Start of EXTRACTED DATA
-- ==== Sys2Proof/Config.lean ====
section
/-! DEFINITION. What one implementation fixes, and the free values: constants without a body where the
spec leaves a value open. -/

namespace Sys2Proof.Config

/-- The revision identifier of stepping A0 (22_host_fabric_bringup.md R427).
DESIGN CHOICE (log 3): which stepping this module is. -/
def revision : Word := 0x48390000#32

/-- The x coordinate of the fused root public key (17_code_objects.md R382). DESIGN CHOICE (log 12): a free value. -/
opaque rootKeyX : Nat
/-- The y coordinate of the fused root public key (17_code_objects.md R382). DESIGN CHOICE (log 12): a free value. -/
opaque rootKeyY : Nat
/-- The least firmware version the fuses admit (22 R435). DESIGN CHOICE (log 12): a free value. -/
opaque fwMinVersion : Nat
/-- Which of the outcomes the spec lists the device takes from the n-th beat on: flag k of State.Choices (00_scope.md R6;
22 R435). DESIGN CHOICE (log 10): a free value. -/
opaque choose : Nat → Nat → Bool
/-- Which of the long-latency instructions under way ends first, by the cycle, where they end one at a time (02 R73).
DESIGN CHOICE (log 10): a free value. -/
opaque lateFirst : Nat → Nat
/-- Whether another module's owner check lets an access pass, by the cycle, the frame and the key (16 R365).
DESIGN CHOICE (log 47): a free value; that module decides. -/
opaque remoteGrant : Nat → Nat → Nat → Bool
/-- What a byte of a block that stage 0 does not serve reads as (22 R433). DESIGN CHOICE (log 108): a free value. -/
opaque unservedByte : Nat → Byte
/-- The extra nanoseconds of the n-th promised completion time (04_memory_instructions.md R125).
DESIGN CHOICE (log 11): a free value; R125 bounds it from below only. -/
opaque promiseDelay : Nat → BitVec 32
/-- The bits and flags of a transcendental result (operation, format, mode, operand) which no precision the model
computes with has decided (06_numbers.md R169). DESIGN CHOICE (log 13): a free value. -/
opaque transcendental : Nat → Nat → Nat → Nat → Nat × BitVec 5
/-- How many units a causal buffer holds beyond one 32-byte sector's (03_memory_model.md R97). DESIGN CHOICE (log 100):
a free value; the spec gives no size. -/
opaque causalRoom : Nat
/-- Whether the n-th unit that an operation stopped by a forced reset could still write is written (08_matrix_engine.md
R251; 09_signature_stage.md R268; 19_faults_traps_preemption.md R414). DEDUCED (log 80): a free value; the spec allows
any subset. -/
opaque resetKeeps : Nat → Bool
/-- A byte of a swap record, whose inner layout the spec does not give (16 R374). DESIGN CHOICE (log 14). -/
opaque swapByte : Nat → Byte

/-- The offset in this module's DRAM from which firmware reserves memory: its highest 54 MiB hold the frame-owner table
(16_contexts_translation.md R364). DESIGN CHOICE (log 17): the spec gives the size and not the place. -/
def reservedBase : Nat := 0x6C00000000 - 54 * 2 ^ 20

end Sys2Proof.Config
end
End of EXTRACTED DATA
TASK DETAILS >> Going through the entries above line by line, work out how many lines include the word "does". Only the number is required.

RESULT >> 2